In those forms of robbery which are prohibited by law, force and artifice are employed alone and undisguised; in the authorized forms, they conceal themselves within a useful product, which they use as a tool to plunder their victim.

The direct use of violence and stratagem was early and universally condemned; but no nation has yet got rid of that kind of robbery which acts through talent, labor, and possession, and which is the source of all the dilemmas of casuistry and the innumerable contradictions of jurisprudence.

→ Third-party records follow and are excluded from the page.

-- ==== Sys2Proof/Tests/Slice0.lean ====
section
/-!
SUPPORT. Tests: words written out from the encoding tables of spec/04_encoding.md; well-formedness, with a term that each check refuses;
one step on small states, with results from the chapters or by hand; and, for every statement that has hypotheses, states and operands
that meet them (the theorems whose names begin with wit).
-/
open Sys2Proof Sys2Proof.Machine
namespace Sys2Proof.Tests
set_option Elab.async false

/-! ## A small state -/

/-- The machine after boot, slot 0 running a task in supervisor mode. -/
def base : State := { State.reset with boot := .ready, slot := { Slot.reset with phase := .running } }

/-- A state with its slot's task changed. -/
def baseWith (f : Task → Task) : State := base.setT (f base.t)

/-- Values written to codes. -/
def regs (l : List (Reg × Word)) : State := baseWith (fun t => l.foldl (fun t p => plainWrite t p.1 p.2) t)

/-- The state after an instruction. -/
def run1 (i : Instr) (s : State) : State := after (exec i s) s

theorem calm_of {s : State}
    (h : s.t.wait = none ∧ s.t.pend = [] ∧ s.t.hasPrefix = false ∧ s.t.followers = [] ∧ s.t.leader = none) : Calm s :=
  ⟨h.1, h.2.1, h.2.2.1, h.2.2.2.1, h.2.2.2.2⟩

theorem goes_of {i : Instr} {u : Use} {s : State}
    (h : s.t.wait = none ∧ s.t.pend = [] ∧ s.t.followers = [] ∧ s.t.leader = none ∧ (s.t.active || u.control) = true
      ∧ staticCheck i u s.t = none ∧ ∀ r ∈ u.reads ++ u.d, plainCode s.t r = true) : Goes i u s :=
  ⟨h.1, h.2.1, h.2.2.1, h.2.2.2.1, h.2.2.2.2.1, h.2.2.2.2.2.1, h.2.2.2.2.2.2⟩

/-- The state and the value of an outcome that is no stop. -/
def stOf {ε α : Type} (r : Except ε (State × α)) : State :=
  match r with
  | .ok p => p.1
  | .error _ => State.reset

def gives {ε α : Type} [DecidableEq α] (r : Except ε (State × α)) (x : α) : Bool :=
  match r with
  | .ok p => decide (p.2 = x)
  | .error _ => false

theorem ok_of {ε α : Type} [DecidableEq α] {r : Except ε (State × α)} {x : α} (h : gives r x = true) : r = .ok (stOf r, x) := by
  cases r with
  | error e => simp [gives] at h
  | ok p => obtain ⟨p1, p2⟩ := p; simp only [gives, decide_eq_true_eq] at h; subst h; rfl

def effSt (r : Eff) : State :=
  match r with
  | .ok s => s
  | .error _ => State.reset

def isOk {ε α : Type} (r : Except ε α) : Bool :=
  match r with
  | .ok _ => true
  | .error _ => false

theorem eff_of {r : Eff} (h : isOk r = true) : r = .ok (effSt r) := by
  cases r with
  | error e => simp [isOk] at h
  | ok p => rfl

/-- An address check that gives physical memory at pa. -/
def locatesAt (r : Except Cause (State × Place)) (pa : Nat) : Bool :=
  match r with
  | .ok (_, .mem p _) => decide (p = pa)
  | _ => false

theorem located_of {r : Except Cause (State × Place)} {pa : Nat} (h : locatesAt r pa = true) : ∃ s2 fl, r = .ok (s2, .mem pa fl) := by
  match r, h with
  | .ok (s2, .mem p fl), h => simp only [locatesAt, decide_eq_true_eq] at h; subst h; exact ⟨s2, fl, rfl⟩
  | .ok (_, .ro _ _), h => simp [locatesAt] at h
  | .ok (_, .reg _ _), h => simp [locatesAt] at h
  | .ok (_, .remote _), h => simp [locatesAt] at h
  | .error _, h => simp [locatesAt] at h

theorem reaches_of {s : State} {k : Access} {a : Word} {size align : Nat} {sc : Option (BitVec 2)} {q : BitVec 2} {writes : Bool} {pa : Nat}
    (h : locatesAt (locate s s.asker k a size align sc q) pa = true ∧ dataMatch s.slot [(a, writes)] = none
      ∧ outstandingCore s s.core < 64 ∧ owned s pa size = false ∧ s.held = [] ∧ s.replies = [] ∧ s.inflight = []
      ∧ (writes = true → inArmed s pa size = false)) :
    Reaches s k a size align sc q writes pa :=
  ⟨located_of h.1, h.2.1, h.2.2.1, h.2.2.2.1, h.2.2.2.2.1, h.2.2.2.2.2.1, h.2.2.2.2.2.2.1, h.2.2.2.2.2.2.2⟩

/-- The operand fields give three words. -/
def gathers (r : State × Except Stop Vals) (a b c : Word) : Bool :=
  match r.2 with
  | .ok v => decide (v.a = a ∧ v.b = b ∧ v.c = c)
  | .error _ => false

theorem issues_of {i : Instr} {u : Use} {s : State} {a b c : Word}
    (h : s.t.wait = none ∧ (s.t.active || u.control) = true ∧ readyToIssue s u = true ∧ staticCheck i u s.t = none
      ∧ (farElement s u).isNone = true ∧ gathers (gather s u) a b c = true) :
    Issues i u s (gather s u).1 ⟨a, b, c⟩ := by
  refine ⟨h.1, h.2.1, h.2.2.1, h.2.2.2.1, Option.isNone_iff_eq_none.mp h.2.2.2.2.1, ?_⟩
  have hg := h.2.2.2.2.2
  generalize gather s u = g at hg ⊢
  obtain ⟨s1, r⟩ := g
  cases r with
  | error e => simp [gathers] at hg
  | ok v => obtain ⟨x, y, z⟩ := v; simp [gathers] at hg; obtain ⟨rfl, rfl, rfl⟩ := hg; rfl

/-- Bytes put into memory. -/
def poke (s : State) (a n v : Nat) : State := writeNat s a n v


/-- R82, R89: the integer group, fn by fn. -/
theorem test_decode_integer :
    decodeWord 0b000001_001011_001100_010101_0000000_0 = .ok (.add 11 12 21 false)
  ∧ decodeWord 0b000001_001011_001100_010101_0000001_1 = .ok (.sub 11 12 21 true)
  ∧ decodeWord 0b000001_001011_001100_010101_0000010_0 = .ok (.and 11 12 21 false)
  ∧ decodeWord 0b000001_001011_001100_010101_0000011_1 = .ok (.or 11 12 21 true)
  ∧ decodeWord 0b000001_001011_001100_010101_0000100_0 = .ok (.xor 11 12 21 false)
  ∧ decodeWord 0b000001_001011_001100_010101_0000101_1 = .ok (.shl 11 12 21 true)
  ∧ decodeWord 0b000001_001011_001100_010101_0000110_0 = .ok (.shr 11 12 21 false)
  ∧ decodeWord 0b000001_001011_001100_010101_0000111_1 = .ok (.sra 11 12 21 true)
  ∧ decodeWord 0b000001_001011_001100_010101_0001000_0 = .ok (.slt 11 12 21 false)
  ∧ decodeWord 0b000001_001011_001100_010101_0001001_1 = .ok (.sltu 11 12 21 true)
  ∧ decodeWord 0b000001_001011_001100_010101_0001010_0 = .ok (.min 11 12 21 false)
  ∧ decodeWord 0b000001_001011_001100_010101_0001011_1 = .ok (.max 11 12 21 true)
  ∧ decodeWord 0b000001_001011_001100_010101_0001100_0 = .ok (.minu 11 12 21 false)
  ∧ decodeWord 0b000001_001011_001100_010101_0001101_1 = .ok (.maxu 11 12 21 true)
  ∧ decodeWord 0b000001_001011_001100_010101_0001110_0 = .ok (.sel 11 12 21 false)
  ∧ decodeWord 0b000001_001011_001100_010101_0001111_1 = .ok (.mix 11 12 21 true)
  ∧ decodeWord 0b000001_001011_001100_000000_0010000_0 = .ok (.clz 11 12 false)
  ∧ decodeWord 0b000001_001011_001100_000000_0010001_0 = .ok (.ctz 11 12 false)
  ∧ decodeWord 0b000001_001011_001100_000000_0010010_0 = .ok (.popc 11 12 false)
  ∧ decodeWord 0b000001_001011_001100_010101_0100000_0 = .ok (.mul 11 12 21 false)
  ∧ decodeWord 0b000001_001011_001100_010101_0100001_0 = .ok (.mulh 11 12 21 false)
  ∧ decodeWord 0b000001_001011_001100_010101_0100010_0 = .ok (.mulhu 11 12 21 false)
  ∧ decodeWord 0b000001_001011_001100_010101_0100100_0 = .ok (.div 11 12 21 false)
  ∧ decodeWord 0b000001_001011_001100_010101_0100101_0 = .ok (.divu 11 12 21 false)
  ∧ decodeWord 0b000001_001011_001100_010101_0100110_0 = .ok (.rem 11 12 21 false)
  ∧ decodeWord 0b000001_001011_001100_010101_0100111_0 = .ok (.remu 11 12 21 false) := by decide +kernel

/-- R82, R83, R87: the immediate instructions. -/
theorem test_decode_immediate :
    decodeWord 0b000010_001011_001100_1111111111101_1 = .ok (.addi 11 12 0x1FFD true)
  ∧ decodeWord 0b000011_001011_001100_1111111111101_1 = .ok (.andi 11 12 0x1FFD true)
  ∧ decodeWord 0b000100_001011_001100_1111111111101_1 = .ok (.ori 11 12 0x1FFD true)
  ∧ decodeWord 0b000101_001011_001100_1111111111101_1 = .ok (.xori 11 12 0x1FFD true)
  ∧ decodeWord 0b000110_001011_001100_1111111111101_1 = .ok (.slti 11 12 0x1FFD true)
  ∧ decodeWord 0b000111_001011_001100_1111111111101_1 = .ok (.sltiu 11 12 0x1FFD true)
  ∧ decodeWord 0b001000_001011_001100_0000000101011_0 = .ok (.shli 11 12 0x2B false)
  ∧ decodeWord 0b001001_001011_001100_0000000101011_0 = .ok (.shri 11 12 0x2B false)
  ∧ decodeWord 0b001010_001011_001100_0000000101011_0 = .ok (.srai 11 12 0x2B false)
  ∧ decodeWord 0b001011_001011_1000000000000000001_0 = .ok (.lui 11 0x40001 false)
  ∧ decodeWord 0b001100_001011_1000000000000000001_0 = .ok (.addpc 11 0x40001 false)
  ∧ decodeWord 0b001101_001011_001100_0001000010000_0 = .ok (.bfx 11 12 16 8 false)
  ∧ decodeWord 0b001110_001011_001100_0001000010000_0 = .ok (.bfi 11 12 16 8 false)
  ∧ decodeWord 0b101001_000000_000000_0000000010000_0 = .ok (.enter 16 false)
  ∧ decodeWord 0b101010_000000_000000_0000000110000_0 = .ok (.shrink 48 false) := by decide +kernel

/-- R82, R83, R85, R87: the loads and stores. -/
theorem test_decode_memory :
    decodeWord 0b010000_001011_001100_11111111110_00_0 = .ok (.ldb 11 12 0x7FE 0 false)
  ∧ decodeWord 0b010001_001011_001100_11111111110_01_0 = .ok (.ldbu 11 12 0x7FE 1 false)
  ∧ decodeWord 0b010010_001011_001100_11111111110_10_0 = .ok (.ldh 11 12 0x7FE 2 false)
  ∧ decodeWord 0b010011_001011_001100_11111111110_00_0 = .ok (.ldhu 11 12 0x7FE 0 false)
  ∧ decodeWord 0b010100_001011_001100_11111111110_01_0 = .ok (.ldw 11 12 0x7FE 1 false)
  ∧ decodeWord 0b010101_001011_001100_11111111110_10_0 = .ok (.ldwu 11 12 0x7FE 2 false)
  ∧ decodeWord 0b010110_001011_001100_11111111110_00_0 = .ok (.ldd 11 12 0x7FE 0 false)
  ∧ decodeWord 0b010111_001011_001100_11111111110_01_0 = .ok (.stb 11 12 0x7FE 1 false)
  ∧ decodeWord 0b011000_001011_001100_11111111110_10_0 = .ok (.sth 11 12 0x7FE 2 false)
  ∧ decodeWord 0b011001_001011_001100_11111111110_00_0 = .ok (.stw 11 12 0x7FE 0 false)
  ∧ decodeWord 0b011010_001011_001100_11111111110_01_0 = .ok (.std 11 12 0x7FE 1 false) := by decide +kernel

The right of force and the right of artifice—glorified by the rhapsodists in the poems of the “Iliad” and the “Odyssey”—inspired the legislation of the Greeks and Romans, from which they passed into our morals and codes. Christianity has not changed at all. The Gospel should not be blamed, because the priests, as stupid as the legists, have been unable either to expound or to understand it. The ignorance of councils and popes upon all questions of morality is equal to that of the market-place and the money-changers; and it is this utter ignorance of right, justice, and society, which is killing the Church, and discrediting its teachings for ever. The infidelity of the Roman church and other Christian churches is flagrant; all have disregarded the precept of Jesus; all have erred in moral and doctrinal points; all are guilty of teaching false and absurd dogmas, which lead straight to wickedness and murder. Let it ask pardon of God and men,—this church which called itself infallible, and which has grown so corrupt in morals; let its reformed sisters humble themselves,… and the people, undeceived, but still religious and merciful, will begin to think.[1]

  1. “I preach the Gospel, I live by the Gospel,” said the Apostle; meaning thereby that he lived by his labor. The Catholic clergy prefer to live by property.